Long-term, the library plans to repurpose the bicentennial exhibit into smaller, mobile pieces that can be used to education area children.

“We did them like that so we could eventually take them to the schools, especially for history classes,” she said.

In keeping with the library’s mission to foster reading, the reception’s theme is “Literacy and Our Story.”

“We focused the items in the exhibit on things that contain printed words,” Castilaw said. “Something may have been appropriate to history, but, if it didn’t have a word attached to it, we left it out of the display.”

The exhibit — which emphasizes the history of Lincoln County from 1817 to present — features objects like letters written during the Civil War and early 20th-century diaries.

“The whole thing is designed to show progress,” she said.

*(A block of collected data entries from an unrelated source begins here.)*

/-- Character errors of a lane count in its registers and, in a dwell of the scan, in the step's count (R153, R454). -/
def State.laneErrs (s : State) (l code disp : Nat) : State :=
  let s := (s.count (Reg.laneCodeErr l) code).count (Reg.laneDispErr l) disp
  let c := s.prov.scan
  if s.scans l ∧ c.dwellFrom.isSome then
    let k := l - c.first
    { s with prov := { s.prov with scan := { c with errs := Tab.set 0 c.errs k (Tab.get 0 c.errs k + code + disp) } } }
  else s

/-- Character errors of the lanes of a bond, from its first lane on. -/
def State.bondErrs (s : State) (l : Nat) (e : List (Nat × Nat)) : State :=
  (s.bondLanes l).foldl (fun (s : State) (k : Nat) =>
    let p := e.getD (k - (s.lane l).first) (0, 0)
    s.laneErrs k p.1 p.2) s

/-- A lane of the bond is isolated: the bond is not retrained (R419). -/
def State.bondIsolated (s : State) (l : Nat) : Bool := (s.bondLanes l).any (fun k => s.mode.isoLane.getLsbD k)

/-- The cruise period in force, ms (R172). -/
def State.cruiseMs (s : State) : Nat :=
  let v := s.reg Reg.cruisePeriod
  if v = 0 then 0 else min 60000 (max 100 v)

/-- CRUISE_SWEEP (R169): at each multiple of the period in device time every DOWN lane of the mask is put into TRAIN. -/
def execCruiseSweep (t : Nat) (s : State) : Host.Outcome State Fault Refusal :=
  let s := s.at t
  let p := s.cruiseMs * 1000000
  if p = 0 ∨ s.now / p * p ≤ s.cruiseLast then .next s
  else
    let s := { s with cruiseLast := s.now / p * p }
    let s := (List.range 32).foldl (fun s l =>
      if (s.lane l).state = .down ∧ bit (s.reg Reg.cruiseMask) l ∧ ¬ s.bondIsolated l ∧ ¬ s.scans l then s.trainLane l else s) s
    .next { s with cruiseSeq := s.cruiseSeq + 1 }

/-- Train the bond of lane `l` with the scan's present step on every lane (R454). -/
def State.scanTrain (s : State) : State :=
  let c := s.prov.scan
  let s := { s with prov := { s.prov with scan := { c with dwellFrom := none, errs := [] } } }
  (s.bondLanes c.first).foldl (fun (s : State) (k : Nat) =>
    let s := s.trainLane k
    s.setLane k { s.lane k with rate := c.rate, eq := scanEq ((s.board.laneEq)[k]?.getD 0) c.rate c.step c.txHold })
    (if (s.lane c.first).state = .up then s.bondDown c.first else s)

/-- The scan ends: the bond is trained again as admitted, with the board record's settings (R454). -/
def State.scanRestore (s : State) (done : Bool) : State :=
  let c := s.prov.scan
  let s := if (s.lane c.first).state = .up then s.bondDown c.first else s
  let s := { s with prov := { s.prov with scan := { c with busy := false, done := done, dwellFrom := none } } }
  let b : BondCfg := Tab.get {} s.bonds c.first
  (s.bondLanes c.first).foldl (fun (s : State) (k : Nat) => (s.setLane k { s.lane k with rate := b.rate }).trainLane k) s

/-- A step of the scan ends with a count for each lane of the bond; the next step, or the restore, follows (R454). -/
def State.scanNext (s : State) (v : Nat → BitVec 32) : State :=
  let c := s.prov.scan
  let r := (List.range c.width).foldl (fun (t : Tab (BitVec 32)) k => Tab.set 0 t (8 * k + c.step) (v k)) c.result
  let s := { s with prov := { s.prov with scan := { c with result := r, step := if c.step = 7 then 7 else c.step + 1 } } }
  if c.step = 7 then (s.scanRestore true).emit .modeScanDone 0 [] else s.scanTrain

/-- The partner KIND a role expects (R169): a bridge, a W128, a fixture. -/
def roleKind : BondRole → Nat
  | .capture => 1 | .pair => 2 | .relay => 2 | .fixture => 3

/-- A lane of a bond is ready to be UP: IDENT exchanged, with the lane index its position requires, the expected KIND and the
admitted rate (R156, R169). -/
def State.laneReady (s : State) (l : Nat) : Bool :=
  let y := s.lane l
  y.state == .train && y.identNew && y.latency.isSome && decide (s.now ≤ y.trainAt + 2000000) &&
    match y.ident with
    | some i => i.lane.toNat == l - y.first && i.rates.getLsbD y.rate &&
      (i.kind.toNat == roleKind y.role || (s.scans l && (i.kind == 2 || i.kind == 3)))
    | none => false

/-- A bond comes UP, every lane of it. -/
def State.bondUp (s : State) (l : Nat) : State :=
  (s.bondLanes l).foldl (fun s k =>
    let y := s.lane k
    (s.setLane k { y.txStart s.time.lct 0 with
      serialUp := y.ident.map (fun i => i.serial), rxSeq := [], rxSeqSeen := [], lastTime := none, timeGapOk := true,
      wakeAsked := false, deepAsked := false, txEidle := false, rxEidle := false }).laneTo k .up |>.dropToken .lane k) s

/-- LANE_TRAIN_COMPLETE (R155, R156): every lane of the bond has seen 32 consecutive valid COM characters, the lanes lie at most 32
characters apart, and two consecutive ALN columns have come aligned on all of them. A step of the scan goes on to its dwell
(R454). -/
def execLaneTrainComplete (t : Nat) (b : TrainedBond) (s : State) : Host.Outcome State Fault Refusal :=
  let s := s.at t
  if 32 ≤ b.com ∧ b.skew ≤ 32 ∧ 2 ≤ b.aln ∧ (s.bondLanes b.lane.val).all s.laneReady ∧ (s.lane b.lane.val).state = .train then
    let s := s.bondUp b.lane.val
    .next (if s.scans b.lane.val then { s with prov := { s.prov with scan := { s.prov.scan with dwellFrom := some s.now } } } else s)
  else .next s

/-- LANE_TRAIN_TIMEOUT (R155): 2 ms in TRAIN. A step of the scan whose training fails stores 0xFFFF_FFFF (R454). -/
def execLaneTrainTimeout (t : Nat) (l : Fin 32) (s : State) : Host.Outcome State Fault Refusal :=
  let s := s.at t
  if (s.lane l.val).state = .train ∧ (s.lane l.val).trainAt + 2000000 ≤ s.now then
    let s := (s.bondLanes l.val).foldl (fun s k =>
      if (s.lane k).state = .train then (s.count (Reg.laneTrainFail k) 1).laneTo k .down else s) s
    .next (if s.scans l.val then s.scanNext (fun _ => 0xFFFFFFFF) else s)
  else .next s

/-! ## Losses (R152, R157) -/

/-- LANE_SLIP (R152): the elastic buffer of a lane that is UP has run full (`full`) or empty; R155 has no such move from another state. -/
def execLaneSlip (t : Nat) (l : Fin 32) (full : Bool) (s : State) : Host.Outcome State Fault Refusal :=
  let s := s.at t
  let y := s.lane l.val
  if y.state ≠ .up then .next s
  else
    let f := if full then 32 else 0
    let due := match y.slipEvt with
      | some e => decide (e + 1000000000 ≤ s.now)
      | none => true
    let s := s.setLane l.val { y with
      fill := f, fillMin := min y.fillMin f, fillMax := max y.fillMax f, slipEvt := if due then some s.now else y.slipEvt }
    let s := s.count (Reg.laneSlips l.val) 1
    let s := if due then s.emit .laneSlip l.val [] else s
    .next (s.bondDown l.val)

/-- LANE_ALIGN_LOSS (R153, R157): the code and disparity errors of a lane within 1024 consecutive characters, and whether two consecutive ALN
columns are missing or one is skewed beyond what the deskew holds (`aln`). All count; 16 errors, or the ALN, take a lane that is UP
down. -/
def execLaneAlignLoss (t : Nat) (l : Fin 32) (errs : Nat × Nat) (aln : Bool) (s : State) : Host.Outcome State Fault Refusal :=
  let s := s.at t
  let s := s.laneErrs l.val errs.1 errs.2
  if (s.lane l.val).state = .up ∧ (aln ∨ 16 ≤ errs.1 + errs.2) then .next ((s.count (Reg.laneAlignLoss l.val) 1).bondDown l.val) else .next s

/-! ## IDENT and LINK_CTRL received (R156, R165, R171) -/

/-- An IDENT received on a lane. -/
def State.rxIdent (s : State) (l : Nat) (i : Ident) (stamp : Nat) : State :=
  let y := s.lane l
  match y.state with
  | .off | .down | .deep => s
  | _ =>
    let changed := match y.serialUp with
      | some q => q != i.serial
      | none => false
    let answered := y.identTx.contains i.echo && i.echo != 0
    let lat := if answered then some (stamp - i.echo.toNat - i.turn.toNat) else y.latency
    let s := s.setLane l { y with ident := some i, identAt := stamp, identNew := true, latency := lat }
    let s := if i.lane.toNat ≠ l - y.first ∧ y.state = .train then s.emit .laneBondOrder l [(i.lane.toNat : Int)] else s
    let s := if changed then s.emit .lanePartnerChange l [] else s
    let s := if changed then s.setLane l { s.lane l with serialUp := some i.serial } else s
    let s := if changed && y.state == .up then s.bondDown l else s
    if y.state = .train ∧ ¬ answered ∧ y.identTx.length < 3 then s.sendIdent l else s

/-- Deep off is refused on a bond that feeds a context not in IDLE, or on the pair link in RUN or SHADOW (R171). -/
def State.refusesDeep (s : State) (l : Nat) : Bool :=
  let y := s.lane l
  !(s.bondCtxs y.first).isEmpty || (y.role == .pair && (s.mode.mode == .run || s.mode.mode == .shadow))

/-- Both ends send an EIS and stop: the bond is in deep off. -/
def State.bondDeep (s : State) (l : Nat) : State := (s.idleTx l).bondTo l (fun _ => .deep)

/-- Send a LINK_CTRL on a bond, by its first lane (R171). -/
def State.sendLinkCtrl (s : State) (l op : Nat) : State := s.sendLusko l 0 (.linkCtrl op) (LuskoBody.linkCtrl op).payload

/-- A LINK_CTRL received (R171): 1 DEEP_REQ, 2 DEEP_ACK, 3 DEEP_NAK; others are discarded. -/
def State.rxLinkCtrl (s : State) (l op : Nat) : State :=
  let y := s.lane l
  if y.state ≠ .up then s
  else match op with
  | 1 =>
    if y.deepAsked then s.bondDeep l
    else if s.refusesDeep l then s.sendLinkCtrl l 3
    else (s.sendLinkCtrl l 2).bondDeep l
  | 2 => if y.deepAsked then s.bondDeep l else s
  | 3 => s.setLane l { y with deepAsked := false }
  | _ => s

/-! ## Packets received (R160, R161, R164, R165, R296) -/

/-- A packet that is discarded is counted on the first lane of its bond; the first CRC_ERR or LEN_ERR after a read of that counter
raises PKT_ERR (R160, R161). -/
def State.luskoBad (s : State) (l : Nat) (why : LuskoBad) : State :=
  let f := (s.lane l).first
  let one := fun (r : Nat) => let n := s.count r 1; if s.reg r = 0 then n.emit .lanePktErr f [] else n
  match why with
  | .crc => one (Reg.laneCrcErr f)
  | .length => one (Reg.laneLenErr f)
  | .reservedType => s.count (Reg.lanePktBad f) 1
  | .aborted => s.count (Reg.laneAborts f) 1

/-- The Lusko contexts bound to a bond and CHAN, with their declarations. -/
def State.chanCtxs (s : State) (f chan : Nat) : List (Nat × LuskoDecl) :=
  (s.bondCtxs f).filterMap (fun n => match s.luskoDecl n with
    | some d => if d.chan = chan then some (n, d) else none
    | none => none)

When choosing items for the display, Castilaw said she and her team made a concerted effort to highlight little known bits of regional history.

“Around 1870, right after the Civil War, there were some local black men who were really well educated,” she said. “You don’t learn about that in normal school history, and I was amazed at all the obstacles those men had to overcome to achieve what they did.”

The whole point of the reception, according to Castilaw, is to spark community conversations about Lincoln County’s varied past.

“We want to get people talking,” she said.

Castilaw and Bettie Bullard of the Historical Museum will take turns speaking at the event, and, afterward, attendees are welcome to enjoy the newly-christened displays.

The reception kicks off at 5:30 p.m. at the library. It is open to the public and will include refreshments, courtesy of the Friends of the Library.

“I hope the community is proud of the exhibit, itself, and I hope they’re proud of what they find in the exhibit,” Castilaw said.